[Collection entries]

/-- A beat in which nothing issues: one counter rises (R54). -/
def Dev.holdBeat (d : Dev) (t ctr hold : Nat) (wait : Bool) (w : Option Word256) : Dev :=
  let d := d.tinc t ctr
  let d := d.upd t fun x => { x with waited := if wait then x.waited + 1 else 0, reached := w }
  d.syncSeq t hold

/-- The issue beat of a bundle that takes no effect, because a fault is raised in it (R78). -/
def Dev.faultBeat (d : Dev) (t code pc : Nat) : Dev :=
  let d := d.tinc t Reg.ISSUE
  (d.ctxFault t (d.tile t).slot code pc).syncSeq t 4

/-- PHASE takes effect at its issue beat and may trigger the switch to the next entry (R71, R76); it is a phase
start for its field (R402). -/
def Dev.phaseAt (d : Dev) (t id : Nat) : Dev :=
  let x := d.tile t
  let d := (d.twf t (Reg.CTXSTATE x.slot) 23 16 id).phaseStart (physField t) id
  if d.isCad t x.slot && decide (x.entry + 1 < listCount x.list) && listPhase x.list (x.entry + 1) == id then
    let d := (d.setSlotState t x.slot 3).twf t (Reg.CTXSTATE x.slot) 15 3 x.regs.pc
    d.upd t fun x => { x with mode := .switch 79 (.entry (x.entry + 1)) }
  else d

/-- The slots before CTRL act on the tile's own state. Every slot reads its registers as they stand at the start of the beat (R49), a PUT
its check values too (R216): MOVE takes them before CUBE begins them anew. -/
def Dev.issueSlots (d : Dev) (t : Nat) (b : Bundle) : Dev :=
  (((d.issueMove t b.move).issueCube t b.cube).issueVec t .a b.veca).issueVec t .b b.vecb

/-- What the slots started is under way, and the generators they used advance (R190, R193). -/
def Dev.issueQueues (d : Dev) (t : Nat) (p : SlotPlan) : Dev :=
  (d.addInflight t p.infl).upd t fun x =>
    { x with bankq := x.bankq ++ p.accs, mvq := x.mvq ++ p.mv, reached := none, waited := 0
             regs := p.uses.foldl (fun r g => r.wAg g (agAdvance (r.rAg g))) x.regs }

/-- A BAR's release is used up (R241). -/
def Dev.issueBar (d : Dev) (t c : Nat) (op : CtrlOp) : Dev :=
  match op, d.logOf t with
  | .bar n, some l => d.consumeRelease c n l
  | _, _ => d

/-- A PHASE or a HALT acts on what the tile runs (R71, R75, R76). -/
def Dev.issueEnd (d : Dev) (t : Nat) (op : CtrlOp) : Dev :=
  match op with
  | .phase id => d.phaseAt t id
  | .halt => d.proceed t 79 none
  | _ => d

/-- The bundle issues with all five slots (R48, R188, R190). `r0` is what the slots read. -/
def Dev.issueBundle (d : Dev) (t : Nat) (b : Bundle) (p : SlotPlan) : Dev :=
  let r0 := (d.tile t).regs
  let c := d.ctxOf t (d.tile t).slot
  let d := (((d.issueSlots t b).issueQueues t p).tinc t Reg.ISSUE).issueBar t c b.ctrl
  let d := d.updRegs t fun r => ctrlNext b.ctrl b.fin false r0 { r with squash := r.squash - 1 }
  let d := d.issueEnd t b.ctrl
  d.syncSeq t (if (d.tile t).mode == .running then 0 else 4)

/-- A squashed bundle: it occupies its beat, and only its LOOP and ENDL act (R61). -/
def Dev.squashBeat (d : Dev) (t : Nat) (b : Bundle) : Dev :=
  let d := d.tinc t Reg.ISSUE
  let d := d.updRegs t fun r => ctrlNext b.ctrl b.fin true r { r with squash := r.squash - 1 }
  (d.upd t fun x => { x with reached := none, waited := 0 }).syncSeq t 0

/-- What due in-flight operations raise in an issue beat: shadow mismatches, and the first fault (R135, R159, R191). -/
def Dev.dueActs (d : Dev) (t : Nat) : Dev × Option (Nat × Nat) :=
  let n := d.issueNo t
  let acts := (d.tile t).inflight.filter fun i => i.due ≤ n
  let d := d.upd t fun x => { x with inflight := x.inflight.filter fun i => !(i.due ≤ n) }
  let d := d.each acts fun d i => d.laneMismatch t i
  (d, acts.findSome? (·.fault (d.isCad t (d.tile t).slot)))

/-- Errors that the fetch of a bundle finds in its words (R341): reported against the word. A bundle
that is held has been fetched before. -/
def Dev.fetchCheck (d : Dev) (t : Nat) (o : Obs) : Dev :=
  if (d.tile t).reached.isSome then d
  else d.each o.fetch fun d e => d.report (b2n e.2) t (w64 (2 ^ 63 + (4 * d.pcIndex t + e.1.toNat) % 2 ^ 15))
/-- Whether the bundle is fetched with a double error, which is consumed as a poisoned word is (R341). -/
def Dev.fetchBad (d : Dev) (t : Nat) (o : Obs) : Bool := (d.tile t).reached.isNone && o.fetch.any (·.2)

/-- The bundle the sequencer fetches: the one held, or the control store's at the relocated pc (R66). -/
def Dev.fetch (d : Dev) (t : Nat) : Word256 :=
  match (d.tile t).reached with
  | some w => w
  | none => smGet (fun _ => 0) (d.tile t).cstore (d.pcIndex t)

/-! ## Cube activity (R114, R243, R244) -/

/-- Whether a tile asks for its cubes with its next bundle (R114, R244). -/
def Dev.wantsCube (d : Dev) (t : Nat) (w : Word256) : Bool :=
  let x := d.tile t
  x.mode == .running && !x.regs.squashed && (match decCube (slotCube w) with
    | some (.mac ..) => true
    | _ => false)

/-- The tiles of a field granted cube activity in beat n, of those that ask for it; an FP32 step keeps its grant for its second beat
(R244). -/
def Dev.grants (d : Dev) (f n : Nat) (asks : Nat → Bool) : List Nat :=
  let ask := (d.tiles.map (·.1)).filter fun t => physField t == f && asks t
  let cad (t : Nat) : Bool := d.isCad t (d.tile t).slot
  let was (t : Nat) : Bool := (d.tile t).activeAt.any fun b => b + 1 == n
  let ordered (l : List Nat) : List Nat := l.filter was ++ l.filter fun t => !was t
  let cads := (ordered (ask.filter cad)).take (max ((ask.filter cad).filter was).length (d.rf (Reg.AVL f) 30 24))
  let free := (ordered (ask.filter fun t => !cad t)).take (d.rf (Reg.AVL f) 38 32 - cads.length)
  cads ++ free

/-- Whether a tile is granted cube activity for bundle w in its next beat: of the other tiles those ask that had their cubes active in that
beat, or have not come to it and ask with their next bundle (R244). -/
def Dev.granted (d : Dev) (t : Nat) (w : Word256) : Bool :=
  let n := d.now t + 1
  (d.grants (physField t) n fun u =>
    if u = t then (d.tile u).fpBeat || d.wantsCube u w
    else if n ≤ d.now u then (d.tile u).activeAt == some n
    else (d.tile u).fpBeat || d.wantsCube u (d.fetch u)).contains t

/-- The count of cubes active in the tile's field in its beat goes into the limiter's window peaks (R243, R250). -/
def Dev.notePeaks (d : Dev) (t : Nat) : Dev :=
  let f := physField t
  let act := d.tiles.filter fun e => physField e.1 == f && e.2.activeAt == some (d.now t)
  let all := act.length
  let cad := (act.filter fun e => d.isCad e.1 e.2.slot).length
  let d := d.wf (Reg.AVL f) 22 16 (max (d.rf (Reg.AVL f) 22 16) (min 127 all))
  d.wf (Reg.AVL f) 14 8 (max (d.rf (Reg.AVL f) 14 8) (min 127 cad))

/-! ## What a beat makes of its bundle -/

/-- What becomes of the bundle a tile reaches: held, with its counter, the hold TILE.SEQ shows, and whether it waits; ended by the tag
watchdog; faulted; parked at FSYNC; squashed; or issued. -/
inductive Verdict where
  | hold (ctr hold : Nat) (wait : Bool)
  | expire (ctr : Nat)
  | fault (code pc : Nat)
  | park
  | squash (b : Bundle)
  | issue (b : Bundle) (p : SlotPlan)
  deriving DecidableEq, Repr

/-- A BAR's arrival is recorded in the beat it is reached (R239). -/
def Dev.barArrival (d : Dev) (t : Nat) (b : Bundle) : Dev :=
  match b.ctrl with
  | .bar n => d.arrive (d.ctxOf t (d.tile t).slot) n ((d.logOf t).getD 0) (d.now t)
  | _ => d

/-- Whether the slot a WAITF or WAITE names is as it waits for (R172). -/
def Dev.slotReady (d : Dev) (t : Nat) (b : Bundle) : Bool :=
  match b.ctrl with
  | .wait full a => match d.slotWords t a with
    | .ok (_, ws) => ws.all fun v => (d.tile t).full v == full
    | .error _ => false
  | _ => true

/-- Whether the release a BAR waits for has come (R241). -/
def Dev.barOpen (d : Dev) (t : Nat) (b : Bundle) : Bool :=
  match b.ctrl with
  | .bar n => (d.barArrival t b).released (d.ctxOf t (d.tile t).slot) n ((d.logOf t).getD 0) (d.now t)
  | _ => true

/-- A bundle that decodes and whose slots do not fault: what it waits for or is stalled by, or that it issues (R54, R55, R174). -/
def Dev.judgePlan (d : Dev) (t : Nat) (b : Bundle) (p : SlotPlan) (granted : Bool) : Verdict :=
  let wait (ctr h : Nat) : Verdict := if (d.tile t).waited ≥ d.wdog t then .expire ctr else .hold ctr h true
  if !(p.ready && d.slotReady t b) then wait Reg.WAIT_TAG 2
  else if !d.barOpen t b then wait Reg.WAIT_BAR 3
  else match d.moveStall t b.move with
    | some ctr => .hold ctr 1 false
    | none => match b.cube with
      | .mac .. => if granted then .issue b p else .hold Reg.STALL_WARM 1 false
      | _ => .issue b p

/-- What becomes of bundle w (R48, R54, R55, R74, R77, R174, R341). -/
def Dev.judge (d : Dev) (t : Nat) (w : Word256) (granted : Bool) (o : Obs) : Verdict :=
  let x := d.tile t
  let pc := x.regs.pc
  if pc ≥ d.pcBound t then .fault FC.PC_BOUND pc
  else if d.fetchBad t o then .fault FC.POISON pc
  else match decBundle w with
    | none => .fault FC.ILLEGAL_BUNDLE pc
    | some b =>
      if x.regs.squashed then .squash b
      else if b.ctrl == .fsync && d.isCad t x.slot then .park
      else match d.planBundle t w b o with
        | .error e => .fault e pc
        | .ok p => d.judgePlan t b p granted

/-- A fault raised from outside is taken (R168, R215). -/
def Dev.takeRaise (d : Dev) (t : Nat) : Dev :=
  match (d.tile t).raise with
  | none => d
  | some (code, pc) => (((d.upd t fun x => { x with raise := none }).ctxFault t (d.tile t).slot code pc).syncSeq t 4)

/-- An issue beat acts: what earlier operations raise in it comes first, and a bundle in whose beat a fault is raised takes no effect
(R78, R135, R159, R191). -/
def Dev.act (d : Dev) (t : Nat) (v : Verdict) : Dev :=
  let (e, due) := d.dueActs t
  match due with
  | some (code, pc) => e.faultBeat t code pc
  | none => match v with
    | .fault code pc => e.faultBeat t code pc
    | .squash b => e.squashBeat t b
    | .issue b p => ((d.barArrival t b).dueActs t).1.issueBundle t b p
    | _ => e

/-- A running tile as a beat comes to its bundle: results whose latency has elapsed are readable, and the fetch is checked. -/
def Dev.atReach (d : Dev) (t : Nat) (o : Obs) : Dev := (d.deliverDue t (d.issueNo t)).fetchCheck t o

/-- A beat whose accesses lost a bank: the bundle stalls (R54, R151). -/
def Dev.bankStall (d : Dev) (t : Nat) (w : Word256) (o : Obs) : Dev :=
  ((d.atReach t o).holdBeat t Reg.STALL_BANK 1 false (some w)).takeRaise t

/-- A beat that holds the bundle. Accesses of loads and stores wait for the next issue beat; a drain goes on while the tile waits (R53,
R154, R204). -/
def Dev.holdRun (d : Dev) (t ctr h : Nat) (wait late : Bool) (w : Word256) (o : Obs) : Dev :=
  let (lost, e) := d.bankBeat t o (if wait then .wait else .stall)
  if lost then e.bankStall t w o else
  let e := e.atReach t o
  let e := match decBundle w with
    | some b => e.barArrival t b
    | none => e
  let e := (e.holdBeat t ctr h wait (some w)).takeRaise t
  if late && (e.tile t).mode == .running then (e.ctxFault t (e.tile t).slot FC.TAG_DEADLOCK (e.tile t).regs.pc).syncSeq t 4 else e

/-- A beat of a running tile. The bundle is judged as in a beat without a contended bank; it stalls where an access of the beat loses one. -/
def Dev.runBeat (d : Dev) (t : Nat) (told : Option Word256) (granted : Bool) (o : Obs) : Dev :=
  let (lost, e) := d.bankBeat t o .arb
  let a := (if lost then (d.bankBeat t o .free).2 else e).atReach t o
  let w := told.getD (a.fetch t)
  match a.judge t w granted o with
  | .hold ctr h wait => d.holdRun t ctr h wait false w o
  | .expire ctr => d.holdRun t ctr 0 true true w o
  | .park =>
    let e := (e.atReach t o).tinc t Reg.WAIT_FRAME
    if (e.tile t).raise.isSome then e.takeRaise t else (e.proceed t 79 none).syncSeq t 4
  | v =>
    if lost then e.bankStall t w o
    else if (a.tile t).raise.isSome then (a.tinc t Reg.ISSUE).takeRaise t
    else a.act t v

TASK OBJECTIVE
Reproduce every line in the records above that contains the word "wantsCube".

YOUR SOLUTION
def Dev.wantsCube (d : Dev) (t : Nat) (w : Word256) : Bool :=
    if u = t then (d.tile u).fpBeat || d.wantsCube u w
    else (d.tile u).fpBeat || d.wantsCube u (d.fetch u)).contains t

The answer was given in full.